_The input_:
============
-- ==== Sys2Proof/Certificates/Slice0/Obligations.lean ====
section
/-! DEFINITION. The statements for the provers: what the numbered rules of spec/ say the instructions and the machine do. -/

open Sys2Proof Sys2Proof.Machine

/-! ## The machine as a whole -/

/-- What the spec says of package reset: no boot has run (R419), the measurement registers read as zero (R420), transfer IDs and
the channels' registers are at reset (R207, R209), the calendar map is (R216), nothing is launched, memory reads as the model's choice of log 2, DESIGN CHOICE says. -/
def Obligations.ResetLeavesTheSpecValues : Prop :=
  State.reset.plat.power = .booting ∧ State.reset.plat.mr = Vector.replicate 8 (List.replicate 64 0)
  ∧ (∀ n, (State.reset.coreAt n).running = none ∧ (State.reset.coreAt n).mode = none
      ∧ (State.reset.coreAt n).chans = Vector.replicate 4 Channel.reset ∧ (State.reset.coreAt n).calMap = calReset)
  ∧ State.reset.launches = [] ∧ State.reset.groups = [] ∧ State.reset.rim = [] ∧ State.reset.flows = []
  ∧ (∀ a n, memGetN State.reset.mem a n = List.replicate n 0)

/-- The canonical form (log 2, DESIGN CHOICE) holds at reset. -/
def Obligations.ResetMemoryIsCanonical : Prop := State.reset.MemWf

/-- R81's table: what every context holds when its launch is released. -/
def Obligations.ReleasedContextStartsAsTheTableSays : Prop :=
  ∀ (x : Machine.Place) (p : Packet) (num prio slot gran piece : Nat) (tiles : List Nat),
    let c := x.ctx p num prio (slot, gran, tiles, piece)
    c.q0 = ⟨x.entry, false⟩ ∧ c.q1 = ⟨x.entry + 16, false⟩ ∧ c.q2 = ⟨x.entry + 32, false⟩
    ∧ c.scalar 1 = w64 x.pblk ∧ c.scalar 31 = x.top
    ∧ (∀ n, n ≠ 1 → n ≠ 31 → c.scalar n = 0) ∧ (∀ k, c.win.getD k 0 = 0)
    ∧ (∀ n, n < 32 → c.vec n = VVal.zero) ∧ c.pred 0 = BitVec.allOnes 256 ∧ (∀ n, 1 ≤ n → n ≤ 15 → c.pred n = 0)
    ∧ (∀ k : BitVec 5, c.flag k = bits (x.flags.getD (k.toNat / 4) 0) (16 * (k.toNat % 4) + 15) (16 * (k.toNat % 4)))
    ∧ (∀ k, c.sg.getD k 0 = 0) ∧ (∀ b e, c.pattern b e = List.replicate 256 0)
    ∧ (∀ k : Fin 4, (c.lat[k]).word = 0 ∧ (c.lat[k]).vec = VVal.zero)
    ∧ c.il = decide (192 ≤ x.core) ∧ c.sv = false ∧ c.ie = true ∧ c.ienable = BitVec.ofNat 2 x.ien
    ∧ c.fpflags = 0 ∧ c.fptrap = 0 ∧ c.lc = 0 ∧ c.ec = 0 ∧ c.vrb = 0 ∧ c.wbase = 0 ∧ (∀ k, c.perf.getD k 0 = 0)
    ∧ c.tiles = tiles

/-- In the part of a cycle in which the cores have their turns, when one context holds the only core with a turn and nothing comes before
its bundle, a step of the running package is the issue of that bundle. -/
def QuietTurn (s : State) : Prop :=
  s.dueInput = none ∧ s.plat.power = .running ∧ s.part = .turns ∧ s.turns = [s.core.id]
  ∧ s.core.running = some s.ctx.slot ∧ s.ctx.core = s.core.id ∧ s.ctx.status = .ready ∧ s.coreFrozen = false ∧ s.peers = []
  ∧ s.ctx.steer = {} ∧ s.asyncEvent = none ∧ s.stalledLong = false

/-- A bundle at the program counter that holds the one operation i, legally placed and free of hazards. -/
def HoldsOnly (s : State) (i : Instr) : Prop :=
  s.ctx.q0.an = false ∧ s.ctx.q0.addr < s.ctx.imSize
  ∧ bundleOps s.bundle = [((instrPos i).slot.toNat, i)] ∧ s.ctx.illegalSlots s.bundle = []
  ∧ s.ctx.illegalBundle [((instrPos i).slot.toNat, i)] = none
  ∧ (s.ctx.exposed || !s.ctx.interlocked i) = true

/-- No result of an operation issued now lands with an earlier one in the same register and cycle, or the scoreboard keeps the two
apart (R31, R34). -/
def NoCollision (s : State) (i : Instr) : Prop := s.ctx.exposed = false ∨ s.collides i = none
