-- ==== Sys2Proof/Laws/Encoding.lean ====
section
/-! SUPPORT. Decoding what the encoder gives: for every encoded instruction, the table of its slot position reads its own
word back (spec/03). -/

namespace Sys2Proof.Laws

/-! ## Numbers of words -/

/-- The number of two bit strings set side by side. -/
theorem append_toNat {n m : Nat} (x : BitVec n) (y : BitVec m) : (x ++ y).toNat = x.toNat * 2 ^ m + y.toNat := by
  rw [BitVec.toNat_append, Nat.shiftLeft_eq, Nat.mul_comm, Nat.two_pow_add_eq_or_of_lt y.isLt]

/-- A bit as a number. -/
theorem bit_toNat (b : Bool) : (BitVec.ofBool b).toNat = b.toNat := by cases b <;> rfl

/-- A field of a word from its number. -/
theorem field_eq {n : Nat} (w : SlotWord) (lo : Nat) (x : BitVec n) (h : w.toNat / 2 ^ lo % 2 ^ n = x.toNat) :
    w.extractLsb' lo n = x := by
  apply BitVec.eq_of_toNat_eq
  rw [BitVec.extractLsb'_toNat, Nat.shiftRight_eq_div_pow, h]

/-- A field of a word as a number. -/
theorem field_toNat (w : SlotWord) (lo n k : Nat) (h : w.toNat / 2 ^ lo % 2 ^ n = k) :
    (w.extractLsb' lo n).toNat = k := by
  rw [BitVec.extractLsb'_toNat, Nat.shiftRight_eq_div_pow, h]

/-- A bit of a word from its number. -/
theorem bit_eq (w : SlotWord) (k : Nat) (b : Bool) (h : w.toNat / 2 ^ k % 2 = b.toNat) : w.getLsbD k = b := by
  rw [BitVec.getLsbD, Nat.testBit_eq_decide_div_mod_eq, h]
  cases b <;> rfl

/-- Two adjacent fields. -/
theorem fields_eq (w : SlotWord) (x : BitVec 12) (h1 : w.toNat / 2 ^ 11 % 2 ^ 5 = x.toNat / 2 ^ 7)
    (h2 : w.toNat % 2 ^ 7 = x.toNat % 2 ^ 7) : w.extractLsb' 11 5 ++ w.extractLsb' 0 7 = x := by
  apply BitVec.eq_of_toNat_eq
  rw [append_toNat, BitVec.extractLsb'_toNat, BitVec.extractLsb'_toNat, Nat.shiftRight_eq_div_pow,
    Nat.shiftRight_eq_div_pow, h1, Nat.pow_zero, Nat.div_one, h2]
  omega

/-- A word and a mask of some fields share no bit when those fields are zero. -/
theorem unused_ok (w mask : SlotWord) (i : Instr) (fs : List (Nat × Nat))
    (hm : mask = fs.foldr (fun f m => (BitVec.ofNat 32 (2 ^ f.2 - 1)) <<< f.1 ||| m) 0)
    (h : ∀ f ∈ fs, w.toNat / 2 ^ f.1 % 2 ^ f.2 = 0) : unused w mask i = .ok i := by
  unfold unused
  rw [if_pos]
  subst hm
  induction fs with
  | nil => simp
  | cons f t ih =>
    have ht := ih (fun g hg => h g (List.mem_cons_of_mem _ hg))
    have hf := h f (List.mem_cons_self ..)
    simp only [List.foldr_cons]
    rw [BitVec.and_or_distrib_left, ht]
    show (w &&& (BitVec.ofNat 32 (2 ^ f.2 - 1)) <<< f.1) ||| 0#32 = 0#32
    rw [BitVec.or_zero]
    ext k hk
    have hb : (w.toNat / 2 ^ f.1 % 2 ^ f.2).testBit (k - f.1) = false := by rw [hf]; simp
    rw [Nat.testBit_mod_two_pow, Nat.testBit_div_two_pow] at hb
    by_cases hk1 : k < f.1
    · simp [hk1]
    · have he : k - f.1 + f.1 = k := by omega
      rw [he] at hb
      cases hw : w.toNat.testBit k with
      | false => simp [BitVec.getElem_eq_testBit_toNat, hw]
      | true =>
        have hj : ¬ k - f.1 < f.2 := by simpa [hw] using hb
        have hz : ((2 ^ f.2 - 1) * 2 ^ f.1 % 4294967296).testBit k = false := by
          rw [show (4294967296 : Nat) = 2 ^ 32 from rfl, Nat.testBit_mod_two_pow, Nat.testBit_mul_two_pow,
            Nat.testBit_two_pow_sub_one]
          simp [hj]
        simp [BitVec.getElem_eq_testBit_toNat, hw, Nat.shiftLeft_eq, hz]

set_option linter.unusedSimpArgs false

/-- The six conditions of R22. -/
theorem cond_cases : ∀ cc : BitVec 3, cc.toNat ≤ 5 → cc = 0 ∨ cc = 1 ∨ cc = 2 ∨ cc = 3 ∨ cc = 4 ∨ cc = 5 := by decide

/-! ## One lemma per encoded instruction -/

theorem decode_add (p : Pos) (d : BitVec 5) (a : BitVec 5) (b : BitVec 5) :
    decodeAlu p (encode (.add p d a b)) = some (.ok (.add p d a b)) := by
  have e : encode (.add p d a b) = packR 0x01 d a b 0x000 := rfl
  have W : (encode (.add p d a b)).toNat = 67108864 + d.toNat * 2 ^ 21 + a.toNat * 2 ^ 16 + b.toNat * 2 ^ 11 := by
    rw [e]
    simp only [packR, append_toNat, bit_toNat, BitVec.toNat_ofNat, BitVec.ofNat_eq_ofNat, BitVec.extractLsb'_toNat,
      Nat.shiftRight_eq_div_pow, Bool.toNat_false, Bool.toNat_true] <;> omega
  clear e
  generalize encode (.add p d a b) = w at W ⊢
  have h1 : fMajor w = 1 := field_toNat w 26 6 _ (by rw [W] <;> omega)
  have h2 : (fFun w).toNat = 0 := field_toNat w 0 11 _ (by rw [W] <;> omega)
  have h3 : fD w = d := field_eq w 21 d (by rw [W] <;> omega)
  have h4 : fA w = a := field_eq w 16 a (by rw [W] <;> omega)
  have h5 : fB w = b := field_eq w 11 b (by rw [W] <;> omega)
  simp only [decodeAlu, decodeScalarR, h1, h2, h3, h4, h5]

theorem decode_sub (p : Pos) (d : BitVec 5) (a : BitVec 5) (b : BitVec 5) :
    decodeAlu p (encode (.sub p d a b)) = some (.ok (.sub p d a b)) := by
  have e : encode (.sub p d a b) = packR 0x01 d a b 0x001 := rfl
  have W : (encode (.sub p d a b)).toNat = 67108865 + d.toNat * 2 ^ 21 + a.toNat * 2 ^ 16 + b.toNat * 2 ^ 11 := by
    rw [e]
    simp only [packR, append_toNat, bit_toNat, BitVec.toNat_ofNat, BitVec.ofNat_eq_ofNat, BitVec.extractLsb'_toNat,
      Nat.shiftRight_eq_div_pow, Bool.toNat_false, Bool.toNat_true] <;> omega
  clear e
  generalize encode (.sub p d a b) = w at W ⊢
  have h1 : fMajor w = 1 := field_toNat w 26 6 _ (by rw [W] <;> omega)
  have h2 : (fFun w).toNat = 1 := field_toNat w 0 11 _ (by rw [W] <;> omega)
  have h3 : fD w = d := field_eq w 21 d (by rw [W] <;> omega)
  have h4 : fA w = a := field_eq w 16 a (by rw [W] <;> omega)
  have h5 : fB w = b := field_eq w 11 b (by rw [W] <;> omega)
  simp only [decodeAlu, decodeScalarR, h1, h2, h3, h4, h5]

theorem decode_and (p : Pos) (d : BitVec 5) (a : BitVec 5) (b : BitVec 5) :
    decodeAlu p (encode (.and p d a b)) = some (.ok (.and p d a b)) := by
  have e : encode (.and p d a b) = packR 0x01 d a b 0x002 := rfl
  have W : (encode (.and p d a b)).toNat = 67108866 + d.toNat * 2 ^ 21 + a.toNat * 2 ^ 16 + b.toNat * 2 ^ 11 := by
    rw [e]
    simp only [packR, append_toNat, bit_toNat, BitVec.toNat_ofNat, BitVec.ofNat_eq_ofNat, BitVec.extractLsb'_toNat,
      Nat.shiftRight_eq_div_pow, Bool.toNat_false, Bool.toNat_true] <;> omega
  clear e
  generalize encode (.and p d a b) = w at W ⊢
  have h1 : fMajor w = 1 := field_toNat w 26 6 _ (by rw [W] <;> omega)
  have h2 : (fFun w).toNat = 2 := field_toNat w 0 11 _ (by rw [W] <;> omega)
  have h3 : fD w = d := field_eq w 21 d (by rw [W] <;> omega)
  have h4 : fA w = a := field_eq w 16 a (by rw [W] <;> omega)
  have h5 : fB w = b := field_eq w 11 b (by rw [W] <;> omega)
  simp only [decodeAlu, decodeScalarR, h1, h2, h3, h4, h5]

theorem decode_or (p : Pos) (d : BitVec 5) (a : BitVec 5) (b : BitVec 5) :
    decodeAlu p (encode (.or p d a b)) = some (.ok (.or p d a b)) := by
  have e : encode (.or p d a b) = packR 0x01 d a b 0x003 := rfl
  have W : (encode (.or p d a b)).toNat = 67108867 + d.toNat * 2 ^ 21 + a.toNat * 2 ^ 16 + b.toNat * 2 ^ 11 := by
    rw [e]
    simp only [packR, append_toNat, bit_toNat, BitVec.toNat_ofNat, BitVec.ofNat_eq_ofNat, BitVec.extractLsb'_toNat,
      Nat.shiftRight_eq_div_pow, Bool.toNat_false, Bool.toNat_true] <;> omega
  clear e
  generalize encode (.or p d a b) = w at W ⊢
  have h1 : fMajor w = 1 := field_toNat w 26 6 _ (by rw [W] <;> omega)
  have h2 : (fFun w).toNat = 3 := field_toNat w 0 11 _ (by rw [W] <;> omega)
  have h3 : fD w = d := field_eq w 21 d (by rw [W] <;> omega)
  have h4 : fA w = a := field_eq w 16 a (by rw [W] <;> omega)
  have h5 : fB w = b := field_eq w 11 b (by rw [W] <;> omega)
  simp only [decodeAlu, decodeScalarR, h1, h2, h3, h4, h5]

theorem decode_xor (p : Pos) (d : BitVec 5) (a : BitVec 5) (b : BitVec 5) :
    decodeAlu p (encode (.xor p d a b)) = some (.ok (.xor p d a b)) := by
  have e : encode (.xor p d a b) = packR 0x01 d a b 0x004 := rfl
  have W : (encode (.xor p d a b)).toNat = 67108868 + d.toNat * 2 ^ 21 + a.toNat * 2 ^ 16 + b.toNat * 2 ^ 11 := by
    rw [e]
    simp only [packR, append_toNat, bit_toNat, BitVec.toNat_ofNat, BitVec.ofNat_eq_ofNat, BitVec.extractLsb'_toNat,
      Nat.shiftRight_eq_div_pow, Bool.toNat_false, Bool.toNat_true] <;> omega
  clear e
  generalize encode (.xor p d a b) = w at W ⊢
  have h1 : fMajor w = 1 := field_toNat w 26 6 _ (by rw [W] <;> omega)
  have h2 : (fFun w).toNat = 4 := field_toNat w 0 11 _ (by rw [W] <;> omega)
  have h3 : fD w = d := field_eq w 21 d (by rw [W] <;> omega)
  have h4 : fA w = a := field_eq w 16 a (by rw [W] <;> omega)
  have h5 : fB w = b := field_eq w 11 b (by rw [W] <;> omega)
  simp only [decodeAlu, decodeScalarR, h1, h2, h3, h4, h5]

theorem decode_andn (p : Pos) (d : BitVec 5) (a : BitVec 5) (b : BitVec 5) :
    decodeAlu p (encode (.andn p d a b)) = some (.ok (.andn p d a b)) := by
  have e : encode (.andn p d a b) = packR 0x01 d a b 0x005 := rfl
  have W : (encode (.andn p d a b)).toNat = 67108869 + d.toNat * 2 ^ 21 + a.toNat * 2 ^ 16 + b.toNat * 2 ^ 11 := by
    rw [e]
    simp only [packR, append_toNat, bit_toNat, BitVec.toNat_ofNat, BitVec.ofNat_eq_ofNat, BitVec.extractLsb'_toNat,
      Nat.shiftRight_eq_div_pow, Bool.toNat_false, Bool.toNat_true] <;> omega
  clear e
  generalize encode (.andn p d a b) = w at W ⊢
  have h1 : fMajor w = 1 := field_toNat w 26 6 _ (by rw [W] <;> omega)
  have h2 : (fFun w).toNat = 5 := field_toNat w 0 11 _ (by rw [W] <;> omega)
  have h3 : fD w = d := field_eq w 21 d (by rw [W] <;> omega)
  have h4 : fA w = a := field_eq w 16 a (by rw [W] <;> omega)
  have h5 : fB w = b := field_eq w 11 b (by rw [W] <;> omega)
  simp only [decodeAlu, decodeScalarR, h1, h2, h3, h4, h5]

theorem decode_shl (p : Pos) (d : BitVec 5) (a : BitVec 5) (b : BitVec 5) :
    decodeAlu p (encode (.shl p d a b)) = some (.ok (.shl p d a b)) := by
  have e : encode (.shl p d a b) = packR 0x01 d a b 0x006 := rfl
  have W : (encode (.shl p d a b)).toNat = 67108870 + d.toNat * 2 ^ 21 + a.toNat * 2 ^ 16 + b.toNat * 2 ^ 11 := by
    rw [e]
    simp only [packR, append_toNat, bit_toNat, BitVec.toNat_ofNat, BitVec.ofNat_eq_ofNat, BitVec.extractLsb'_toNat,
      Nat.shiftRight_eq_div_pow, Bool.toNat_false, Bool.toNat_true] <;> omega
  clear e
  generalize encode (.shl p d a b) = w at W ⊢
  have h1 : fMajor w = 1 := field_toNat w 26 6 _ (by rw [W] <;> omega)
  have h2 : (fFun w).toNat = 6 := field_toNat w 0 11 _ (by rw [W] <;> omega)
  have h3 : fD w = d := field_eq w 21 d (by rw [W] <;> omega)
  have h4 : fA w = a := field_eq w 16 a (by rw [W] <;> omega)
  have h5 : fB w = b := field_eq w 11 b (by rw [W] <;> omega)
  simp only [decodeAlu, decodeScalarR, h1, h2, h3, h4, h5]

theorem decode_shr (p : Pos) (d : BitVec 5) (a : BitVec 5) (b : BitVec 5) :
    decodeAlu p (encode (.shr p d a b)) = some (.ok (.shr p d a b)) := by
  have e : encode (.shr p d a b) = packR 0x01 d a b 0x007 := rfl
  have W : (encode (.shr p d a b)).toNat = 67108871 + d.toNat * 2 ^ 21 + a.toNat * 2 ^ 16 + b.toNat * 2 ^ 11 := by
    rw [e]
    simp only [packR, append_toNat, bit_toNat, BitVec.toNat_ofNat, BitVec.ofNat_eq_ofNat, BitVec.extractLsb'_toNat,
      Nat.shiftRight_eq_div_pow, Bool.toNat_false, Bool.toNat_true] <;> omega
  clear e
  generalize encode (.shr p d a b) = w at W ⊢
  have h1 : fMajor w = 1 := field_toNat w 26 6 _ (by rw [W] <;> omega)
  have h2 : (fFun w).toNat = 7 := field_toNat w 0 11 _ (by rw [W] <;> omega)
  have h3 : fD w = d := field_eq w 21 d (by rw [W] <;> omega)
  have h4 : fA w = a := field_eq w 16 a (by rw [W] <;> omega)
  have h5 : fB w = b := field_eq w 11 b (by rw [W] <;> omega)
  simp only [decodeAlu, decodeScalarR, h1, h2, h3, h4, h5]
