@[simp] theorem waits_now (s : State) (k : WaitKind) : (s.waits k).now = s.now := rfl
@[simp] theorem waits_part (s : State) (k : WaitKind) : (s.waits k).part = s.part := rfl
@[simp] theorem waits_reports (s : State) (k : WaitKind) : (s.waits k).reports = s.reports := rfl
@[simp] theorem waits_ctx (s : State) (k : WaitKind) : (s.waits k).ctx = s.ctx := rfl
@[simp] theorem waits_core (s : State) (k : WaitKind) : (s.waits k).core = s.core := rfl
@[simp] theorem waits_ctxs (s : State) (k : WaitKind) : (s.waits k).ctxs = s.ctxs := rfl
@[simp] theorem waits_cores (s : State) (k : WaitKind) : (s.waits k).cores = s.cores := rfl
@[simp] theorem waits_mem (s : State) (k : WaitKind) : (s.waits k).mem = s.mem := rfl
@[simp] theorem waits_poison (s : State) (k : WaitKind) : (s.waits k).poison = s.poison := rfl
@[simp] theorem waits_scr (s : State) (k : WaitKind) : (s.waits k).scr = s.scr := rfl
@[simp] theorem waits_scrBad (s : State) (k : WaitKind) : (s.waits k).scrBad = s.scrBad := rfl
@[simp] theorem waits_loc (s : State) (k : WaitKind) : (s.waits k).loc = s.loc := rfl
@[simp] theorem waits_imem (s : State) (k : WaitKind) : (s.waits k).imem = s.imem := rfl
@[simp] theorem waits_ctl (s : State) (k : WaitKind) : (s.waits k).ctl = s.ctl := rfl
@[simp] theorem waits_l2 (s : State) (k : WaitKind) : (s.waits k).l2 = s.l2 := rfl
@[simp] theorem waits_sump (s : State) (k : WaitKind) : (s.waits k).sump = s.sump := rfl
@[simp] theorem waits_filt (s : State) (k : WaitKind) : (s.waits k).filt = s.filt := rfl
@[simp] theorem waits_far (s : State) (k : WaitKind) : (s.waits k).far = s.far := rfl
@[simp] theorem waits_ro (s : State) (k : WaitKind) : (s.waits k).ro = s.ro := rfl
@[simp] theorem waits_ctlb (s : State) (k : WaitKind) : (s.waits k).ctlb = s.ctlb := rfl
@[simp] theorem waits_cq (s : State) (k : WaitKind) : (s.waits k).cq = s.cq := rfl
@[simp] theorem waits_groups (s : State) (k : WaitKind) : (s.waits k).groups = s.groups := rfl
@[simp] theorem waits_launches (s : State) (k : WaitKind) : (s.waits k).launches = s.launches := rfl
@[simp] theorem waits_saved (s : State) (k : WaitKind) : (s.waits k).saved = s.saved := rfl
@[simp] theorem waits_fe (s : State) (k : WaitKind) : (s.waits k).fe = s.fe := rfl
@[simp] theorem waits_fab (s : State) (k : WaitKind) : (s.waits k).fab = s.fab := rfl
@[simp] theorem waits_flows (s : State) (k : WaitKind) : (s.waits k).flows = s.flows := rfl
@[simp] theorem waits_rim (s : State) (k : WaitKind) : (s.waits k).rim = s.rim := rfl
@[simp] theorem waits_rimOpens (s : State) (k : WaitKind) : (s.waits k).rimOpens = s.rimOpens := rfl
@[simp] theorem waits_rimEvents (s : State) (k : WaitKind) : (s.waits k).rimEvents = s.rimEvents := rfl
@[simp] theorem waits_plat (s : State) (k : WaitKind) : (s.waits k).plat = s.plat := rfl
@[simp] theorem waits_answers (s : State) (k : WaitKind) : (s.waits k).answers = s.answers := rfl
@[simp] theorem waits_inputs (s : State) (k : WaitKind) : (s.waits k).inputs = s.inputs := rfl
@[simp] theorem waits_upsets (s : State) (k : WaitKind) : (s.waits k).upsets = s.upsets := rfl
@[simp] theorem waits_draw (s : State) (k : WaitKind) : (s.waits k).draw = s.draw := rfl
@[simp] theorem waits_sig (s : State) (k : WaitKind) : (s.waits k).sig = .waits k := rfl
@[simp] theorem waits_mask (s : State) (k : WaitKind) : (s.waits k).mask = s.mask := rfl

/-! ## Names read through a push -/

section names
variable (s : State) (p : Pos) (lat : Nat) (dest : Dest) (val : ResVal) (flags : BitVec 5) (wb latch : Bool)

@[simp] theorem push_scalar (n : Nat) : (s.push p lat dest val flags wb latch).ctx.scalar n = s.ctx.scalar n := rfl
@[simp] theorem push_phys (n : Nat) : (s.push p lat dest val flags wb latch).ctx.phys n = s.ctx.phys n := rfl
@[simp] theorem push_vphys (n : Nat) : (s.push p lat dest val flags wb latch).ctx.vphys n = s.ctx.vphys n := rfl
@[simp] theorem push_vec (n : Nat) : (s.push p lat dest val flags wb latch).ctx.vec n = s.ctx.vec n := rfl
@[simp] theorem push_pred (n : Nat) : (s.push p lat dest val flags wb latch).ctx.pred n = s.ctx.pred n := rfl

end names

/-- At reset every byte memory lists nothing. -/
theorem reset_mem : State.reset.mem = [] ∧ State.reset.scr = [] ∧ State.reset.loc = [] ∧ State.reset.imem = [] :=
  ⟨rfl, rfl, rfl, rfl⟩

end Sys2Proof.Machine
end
============
_Your goal_: Find and copy each line above that includes the string "imem".

_Finished exercise_:
@[simp] theorem waits_imem (s : State) (k : WaitKind) : (s.waits k).imem = s.imem := rfl
theorem reset_mem : State.reset.mem = [] ∧ State.reset.scr = [] ∧ State.reset.loc = [] ∧ State.reset.imem = [] :=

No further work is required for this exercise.